Gravitational wave interactions with a viscous fluid: Core collapse supernova, binary neutron star merger, and accretion around a black hole merger
Nigel T. Bishop, Vishnu Kakkat, Monos Naidoo
TL;DR
This paper extends the study of gravitational-wave interactions with matter by moving from Minkowski (and Schwarzschild) backgrounds to a general static, non-vacuum, spherically symmetric spacetime. It develops a numerical framework within the Bondi-Sachs formalism to compute GW damping and viscous heating in a multi-layer fluid shell, capturing how a background curvature enhances energy transfer via the shear viscosity.
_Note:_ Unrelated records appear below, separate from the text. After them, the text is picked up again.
/-- A timer event is one of an ACK, or the `Arm` that ends FINISH or TICK. -/
theorem State.Emits.mem_timer {e : Event} (he : e ∈ acks ++ delivers ++ plain ++ arms) (htimer : e.isTimer = true) :
    e ∈ acks ∨ e ∈ arms := by
  rw [List.mem_append, List.mem_append, List.mem_append] at he
  rcases he with ((he | he) | he) | he
  · exact .inl he
  · exact absurd (h.delivers_not_timer e he) (by simp [htimer])
  · exact absurd (not_isTimer_of_plain h.plainOnly e he) (by simp [htimer])
  · exact .inr he

theorem State.Emits.mem_acks {e : Event} (he : e ∈ acks) : (∃ b, i = .feed b)
    ∧ ((e = .cancel ∧ s.timerArmed = true) ∨ ∃ d : Time, e = .arm d ∧ d.toNat ≤ s.params.ackDelay.toNat) := by
  rcases h.acksFrom with rfl | ⟨hfeed, p, rfl⟩
  · cases he
  · exact ⟨hfeed, State.mem_ackEvents he⟩

theorem State.Emits.mem_arms {e : Event} (he : e ∈ arms) : e = .arm s.params.ackDelay
    ∧ ((i = .finish ∧ s.timerArmed = false) ∨ (i = .tick ∧ s.anySent = true)) := by
  rcases h.armsFrom with rfl | ⟨rfl, hplace⟩
  · cases he
  · exact ⟨List.mem_singleton.mp he, hplace⟩

theorem State.Emits.armedAfter_eq : armedAfter s.timerArmed (acks ++ delivers ++ plain ++ arms) = t.timerArmed := by
  rw [armedAfter_append, armedAfter_append, armedAfter_append, armedAfter_of_not_timer (not_isTimer_of_plain h.plainOnly),
    armedAfter_of_not_timer h.delivers_not_timer, ← armedAfter_append, h.timer]

end Kinds

/-! ### Delivery -/

/-- Settles O46: of the kinds of events only the `Deliver` counts, one at most, and `RX_SEQ` advances with it. -/
theorem deliverAdvancesRxSeq : Obligations.DeliverAdvancesRxSeq := by
  intro i s t h hi
  obtain ⟨acks, delivers, plain, arms, he⟩ := exec_emits h hi
  refine ⟨_, he.out, ?_⟩
  rw [he.countP_isDeliver]
  rcases he.deliversFrom with ⟨hrx, rfl⟩ | ⟨-, hrx, p, rfl⟩ <;> rw [hrx]
  · exact ⟨Nat.zero_le 1, (BitVec.add_zero _).symm⟩
  · exact ⟨le_rfl, rfl⟩

/-- Settles O47: the one frame a FEED sends is the answer to a valid data frame; an ACK's events are the timer's. -/
theorem oneAckPerValidDataFrame : Obligations.OneAckPerValidDataFrame := by
  intro b s t h hok
  rcases exec_feed_kinds h with ⟨hstuck, -⟩ | ⟨-, hv, r, rfl⟩ | ⟨-, hv, -⟩ | ⟨-, -, hack, p, rfl⟩
      | ⟨-, hv, hdata, p, rx, d, hd, rfl⟩
  · exact absurd hok hstuck
  · exact ⟨[], (List.append_nil _).symm, fun hc => absurd hc.1 hv, fun _ => ⟨rfl, rfl⟩⟩
  · obtain ⟨-, -, -, -, -, hout⟩ := exec_feed_quiet h hv
    exact ⟨[], hout.trans (List.append_nil _).symm, fun hc => absurd hc.1 hv, fun _ => ⟨rfl, rfl⟩⟩
  · refine ⟨s.ackEvents p, s.ackUpto_out p, fun hc => absurd (hack.symm.trans hc.2) Bool.false_ne_true, fun _ => ⟨?_, ?_⟩⟩
    · exact State.countP_ackEvents_eq_zero p rfl fun _ => rfl
    · exact State.countP_ackEvents_eq_zero p rfl fun _ => rfl
  · refine ⟨s.ackEvents p ++ d ++ frameEvents s.params [ackControl rx s.txSeq], ?_, fun _ => ?_,
      fun hc => absurd ⟨hv, hdata⟩ hc⟩
    · simp [State.answered, s.ackUpto_out p]
    · have hacks : (s.ackEvents p).countP Event.isFlush = 0 := State.countP_ackEvents_eq_zero p rfl fun _ => rfl
      have hdeliver : d.countP Event.isFlush = 0 := by
        rcases hd with ⟨-, rfl⟩ | ⟨-, pl, rfl⟩ <;> rfl
      rw [List.countP_append, List.countP_append, hacks, hdeliver, countP_isFlush_frameEvents]

/-! ### The timer -/

/-- Settles O48: a timer event is an ACK's, or the `Arm` that ends FINISH or TICK; INIT emits nothing. -/
theorem timerEventPlaces : Obligations.TimerEventPlaces := by
  intro i s t h
  by_cases hi : i = .init
  · subst hi
    cases h
    exact ⟨[], (List.append_nil _).symm, Nat.zero_le 1, nofun, nofun⟩
  · obtain ⟨acks, delivers, plain, arms, he⟩ := exec_emits h hi
    refine ⟨_, he.out, he.countP_isArm, fun d hd => ?_, fun hcancel => ?_⟩
    · rcases he.mem_timer hd rfl with hd | hd
      · obtain ⟨hfeed, ⟨hc, -⟩ | ⟨d', hd', hle⟩⟩ := he.mem_acks hd
        · cases hc
        · cases hd'
          exact ⟨hle, .inr (.inr hfeed)⟩
      · obtain ⟨hd', hplace⟩ := he.mem_arms hd
        cases hd'
        exact ⟨le_rfl, hplace.imp (fun hf => ⟨hf.1, hf.2, rfl⟩) fun ht => .inl ⟨ht.1, ht.2, rfl⟩⟩
    · rcases he.mem_timer hcancel rfl with hc | hc
      · obtain ⟨hfeed, ⟨-, harmed⟩ | ⟨d, hd, -⟩⟩ := he.mem_acks hc
        · exact ⟨hfeed, harmed⟩
        · cases hd
      · cases (he.mem_arms hc).1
Applied to core-collapse supernovae, post-merger binary neutron stars, and accretion around binary black hole mergers, the results show damping and heating can be orders of magnitude larger than in flat space, with possible complete damping and heating strong enough to influence thermal and potentially electromagnetic outcomes. The study highlights the importance of more realistic backgrounds and calls for future work using numerical relativity and Kerr geometries to refine the estimates and assess observational consequences.
Abstract
The interaction of gravitational waves (GWs) with matter is normally treated as being insignificant. However, recent work has shown that the interaction with a viscous fluid may be astrophysically important when the distance between the matter and GW source is somewhat smaller than the GW wavelength. Previous work has mainly considered perturbations on a Minkowski background, and here these results are extended to the case that the background is a general, non-vacuum, static, spherically symmetric spacetime. Expressions are obtained for GW damping and the consequent heating of the fluid, and implemented in computer code. The results are applied to astrophysical scenarios: Core collapse supernovae, the post-merger signal from a binary neutron star merger, and matter accreting at a binary black hole merger. It is found that, compared to the Minkowski case, the damping and heating effects increase, in some cases by several orders of magnitude. It is possible for a GW signal to be completely damped, and for the heating to be such that a gamma-ray burst occurs.